The Sociological Imagination
- First edition
- Author: C. Wright Mills
- Publisher: Oxford University Press
- Publication date: 1959
- Pages: 256
- ISBN: 978-0-19-513373-8
- Dewey Decimal: 301 21
- LC Class: H61 .M5 2000

= The Sociological Imagination =

1959 book by C. Wright Mills

The Sociological Imagination is a 1959 book by American sociologist C. Wright Mills published by Oxford University Press. In it, he develops the idea of sociological imagination, the means of the relation between self and society can be understood.

Mills felt that the central task for sociology and sociologists was to find (and articulate) the connections between the particular social environments of individuals (also known as "milieu") and the wider social and historical forces in which they are enmeshed.

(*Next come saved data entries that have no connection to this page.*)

/-- Settles O53. -/
theorem goodRequestsAreQueued : Obligations.GoodRequestsAreQueued := by
  unfold Obligations.GoodRequestsAreQueued
  refine ⟨?_, ?_, ?_, State.carryOut_requests, ?_⟩
  · intro s hreset c ws good
    rw [exec_controlMessageClose hreset]
    refine ⟨(act_of_not_inReset hreset (·.updClp Clp.takeClose)).symm, fun hdeaf => ?_, fun hsync => ?_,
      fun hreceiving hbad => ?_, fun i hreceiving hgood hcode hi => ?_⟩
    · rw [Clp.takeClose_of_deaf hdeaf]
    · rw [Clp.takeClose_of_sync hsync]
      rfl
    · rw [Clp.takeClose_of_receiving hreceiving, if_neg fun hgood => hbad ((goodRequest_iff _ _).mp hgood)]
    · have hfits : ((ws.drop 4).take (packetWord ws 3).toNat).length ≤ 2048 := by
        obtain ⟨-, -, hcount, hmax, -⟩ := hgood
        refine Nat.le_trans (List.length_take_le _ _) ?_
        omega
      rw [Clp.takeClose_of_receiving hreceiving, if_pos ((goodRequest_iff _ _).mpr hgood),
        exec_of_request? hcode hi, request_of_fits (by exact hreset) hfits]
      rfl
  · intro s i code tag payload hreset hcode hi
    rw [exec_of_request? hcode hi]
    by_cases hlong : 2048 < payload.length
    · rw [request_of_long hreset hlong, if_pos hlong]
    · rw [request_of_fits hreset (Nat.not_lt.mp hlong), if_neg hlong]
      refine congrArg (Host.Outcome.next ∘ State.settle) ?_
      refine (apply_ite (fun c => ({ s with clp := c } : State)) _ _ _).trans (ite_congr rfl (fun _ => rfl) fun _ => ?_)
      exact apply_ite (fun c => ({ s with clp := c } : State)) _ _ _
  · intro s r rest hrequests hexec hhand hroom
    refine State.settle_of_cons hrequests ?_
    simp [State.mayStart, hexec, hhand, hroom]
  · intro s r j result ws hexec
    rw [State.complete_eq, hexec, ← fillPending_eq]

end Sys2Proof.Machine
end

section
/-! PROOF. The transmit arbiter, what follows every event, the end of a message, and the words of replies and
notices (R166, R169, R173, R179, R180). -/

namespace Sys2Proof.Machine

/-! ### The arbiter's choice (R173) -/

section
variable {s : State}

theorem State.transmit_of_busy (h : s.clp.sending ≠ none) : s.transmit = s := by
  obtain ⟨m, hm⟩ := Option.ne_none_iff_exists'.mp h
  exact State.transmit_of_sending hm

theorem State.transmit_of_free (h : s.clp.sending = none) : s.transmit = { s with clp := s.clp.chooseNext } := by
  refine congrArg (fun c => ({ s with clp := c } : State)) (if_pos ?_)
  rw [h]
  rfl

theorem Clp.chooseNext_of_reply {c : Clp} {r : Reply} {rest : List ReplyEntry} (h : c.replies = .ready r :: rest) :
    c.chooseNext = { c with sending := some (.reply r), replies := rest } := by
  unfold Clp.chooseNext
  rw [h]

theorem Clp.chooseNext_of_notice {c : Clp} {n : Notice} {ns : List Notice}
    (h : c.replies = [] ∨ c.replies.head? = some .pending) (hn : c.notices = n :: ns) :
    c.chooseNext = { c with sending := some (.notice n), notices := ns } := by
  unfold Clp.chooseNext
  obtain hempty | hpending := h
  · rw [hempty, hn]
  · obtain ⟨rest, hrest⟩ := List.head?_eq_some_iff.mp hpending
    rw [hrest, hn]

theorem Clp.chooseNext_of_nothing {c : Clp} (h : c.replies = [] ∨ c.replies.head? = some .pending)
    (hn : c.notices = []) : c.chooseNext = c := by
  unfold Clp.chooseNext
  obtain hempty | hpending := h
  · rw [hempty, hn]
  · obtain ⟨rest, hrest⟩ := List.head?_eq_some_iff.mp hpending
    rw [hrest, hn]

/-! ### What follows an event (R169) -/

theorem State.serveAll_of_full (h : 16 ≤ s.clp.replies.length) : s.serveAll = s := by
  refine State.serveAll_of_not_mayStart ?_
  simp [State.mayStart, h]

theorem State.serveAll_of_busy (h : s.clp.inExec ≠ none ∨ s.clp.resetInHand = true) : s.serveAll = s :=
  State.serveAll_of_not_mayStart (State.mayStart_eq_false h)

/-! ### The end of a message (R173, R177) -/

theorem isResetReply_iff (m : Sending) : isResetReply m = true ↔ ∃ tag ws, m = .reply ⟨5, tag, .ok, ws⟩ := by
  constructor
  · intro h
    match m, h with
    | .reply ⟨code, tag, result, ws⟩, h =>
      obtain ⟨hcode, hresult⟩ := Bool.and_eq_true_iff.mp h
      obtain rfl : code = 5 := beq_iff_eq.mp hcode
      obtain rfl : result = .ok := beq_iff_eq.mp hresult
      exact ⟨tag, ws, rfl⟩
  · rintro ⟨tag, ws, rfl⟩
    rfl

theorem State.finishMessage_of_none (h : s.clp.sending = none) : s.finishMessage = s := by
  unfold State.finishMessage
  rw [h]

/-- A message whose codes have all gone out. -/
def State.sent (s : State) (m : Sending) : State :=
  { s with controlOut := s.controlOut ++ m.codes, clp := { s.clp with sending := none } }

theorem State.finishMessage_of_sending {m : Sending} (h : s.clp.sending = some m) :
    s.finishMessage =
      if s.clp.resetInHand = true ∧ isResetReply m = true then (s.sent m).softResetAll else s.sent m := by
  unfold State.finishMessage
  rw [h]
  rfl

end

/-! ### Words (R166, R179) -/

theorem packetCodes_eq (ws : List Word) :
    packetCodes ws = .openSym :: ws.map .data ++ [.data (ws.foldl crcWord 0xFFFF), .closeSym] := by
  simp [packetCodes, crcOf]

theorem SkipCause.ofNat_number (c : SkipCause) : BitVec.ofNat 16 c.number = if c = .missing then 1 else 2 := by
  cases c <;> rfl

theorem TripCause.ofNat_number (c : TripCause) : BitVec.ofNat 16 c.number = if c = .skips then 1 else 2 := by
  cases c <;> rfl

theorem BankId.ofNat_number (k : BankId) : BitVec.ofNat 16 k.number = if k = .zero then 0 else 1 := by
  cases k <;> rfl

theorem ofNat_lossNumber (c : LossCause) : BitVec.ofNat 16 (lossNumber c) = if c = .abort then 0 else 1 := by
  cases c <;> rfl

/-- Settles O54. -/
theorem arbiterPrefersReplies : Obligations.ArbiterPrefersReplies := by
  unfold Obligations.ArbiterPrefersReplies
  refine ⟨fun s => ⟨State.transmit_of_busy, fun hfree => ⟨fun r rest hr => ?_, fun n ns hr hn => ?_, fun hr hn => ?_⟩⟩,
    fun s => ⟨fun h => ?_, fun hfull hbusy => ?_, fun hfull hexec hfree r rest hr => ?_, rfl, fun h => ?_⟩,
    fun s hreset => ⟨fun hnone => ?_, fun m hm hreply => ?_⟩, ?_⟩
  · rw [State.transmit_of_free hfree, Clp.chooseNext_of_reply hr]
  · rw [State.transmit_of_free hfree, Clp.chooseNext_of_notice hr hn]
  · rw [State.transmit_of_free hfree, Clp.chooseNext_of_nothing hr hn]
  · obtain hempty | hbusy := h
    · exact State.settle_of_nil hempty
    · exact State.settle_of_busy hbusy
  · rw [State.settle, State.serveAll_of_full hfull, State.transmit_of_busy hbusy, State.serveAll_of_full hfull]
  · rw [State.settle, State.serveAll_of_full hfull, State.transmit_of_free hfree, Clp.chooseNext_of_reply hr]
  · obtain hempty | hexec | hhand | hfull := h
    · exact State.serveAll_of_nil hempty
    · exact State.serveAll_of_busy (.inl hexec)
    · exact State.serveAll_of_busy (.inr hhand)
    · exact State.serveAll_of_full hfull
  · exact (act_of_not_inReset hreset _).trans
      (congrArg (Host.Outcome.next ∘ State.settle) (State.finishMessage_of_none hnone))
  · have hplain : ¬(s.clp.resetInHand = true ∧ isResetReply m = true) := by
      rintro ⟨hhand, hm⟩
      obtain ⟨tag, ws, rfl⟩ := (isResetReply_iff m).mp hm
      obtain hclear | hother := hreply
      · exact absurd (hhand.symm.trans hclear) (by decide)
      · exact hother tag ws rfl
    refine (act_of_not_inReset hreset _).trans (congrArg (Host.Outcome.next ∘ State.settle) ?_)
    refine ((State.finishMessage_of_sending hm).trans (if_neg hplain)).trans ?_
    rw [State.sent, Sending.codes, packetCodes_eq, ← List.append_assoc]
  · intro one two
    refine ⟨fun r => ?_, fun n => ?_, fun p => ?_, fun p => ?_, by decide, by decide, by decide⟩
    · rw [Sending.words, messageWord0, Nat.one_mul]
      rfl
    · have hkind : n.payload.kind.number % 256 = n.payload.kind.number := by cases n.payload.kind <;> rfl
      rw [Sending.words, messageWord0, hkind]
      rfl
    · cases p <;> rfl
    · cases p with
      | cycleSkipped tag cause skips => exact congrArg ([tag, ·, skips]) cause.ofNat_number
      | loopTripped cause frame value limit => exact congrArg ([·, frame, one value, one limit]) cause.ofNat_number
      | swapDone active tag =>
        cases tag with
        | none => exact congrArg ([·, 1]) active.ofNat_number
        | some tag => exact congrArg ([·, 0, tag]) active.ofNat_number
      | paramsApplied e => cases e <;> rfl
      | memoryError who place bank block row =>
        exact congrArg (fun k => [one who.number] ++ two (place / 8) ++ [one (place % 8)] ++
          if who = .hostTelemetry then [] else [k, one block, one row]) bank.ofNat_number
      | linkState l cause =>
        cases cause with
        | none => rfl
        | some cause => exact congrArg ([one l.val, 1, ·]) (ofNat_lossNumber cause)
      | ringState id joined => cases joined <;> rfl
      | telemetryLevel unread capacity => rfl
      | telemetryFrozen cause frame unread => exact congrArg ([·, frame] ++ two unread) cause.ofNat_number

end Sys2Proof.Machine
end

section
/-! PROOF. The hard reset: what it leaves, what happens under it, and its end (R62, R150, R173). -/

namespace Sys2Proof.Machine

theorem exec_hardResetEnd_of_inReset {s : State} (h : s.inReset = true) :
    exec .hardResetEnd s = .next { s with inReset := false, controlOut := s.controlOut ++ [.abort] } :=
  congrArg Host.Outcome.next (if_pos h)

The approach challenges a structural functionalist approach to sociology, as it opens new positions for the individual to inhabit with regard to the larger social structure. Individual function that reproduces larger social structure is only one of many possible roles and is not necessarily the most important. Mills also wrote of the danger of malaise (apathy), which he saw as inextricably embedded in the creation and maintenance of modern societies. This led him to question whether individuals exist in modern societies in the sense that "individual" is commonly understood (Mills, 1959, 7–12).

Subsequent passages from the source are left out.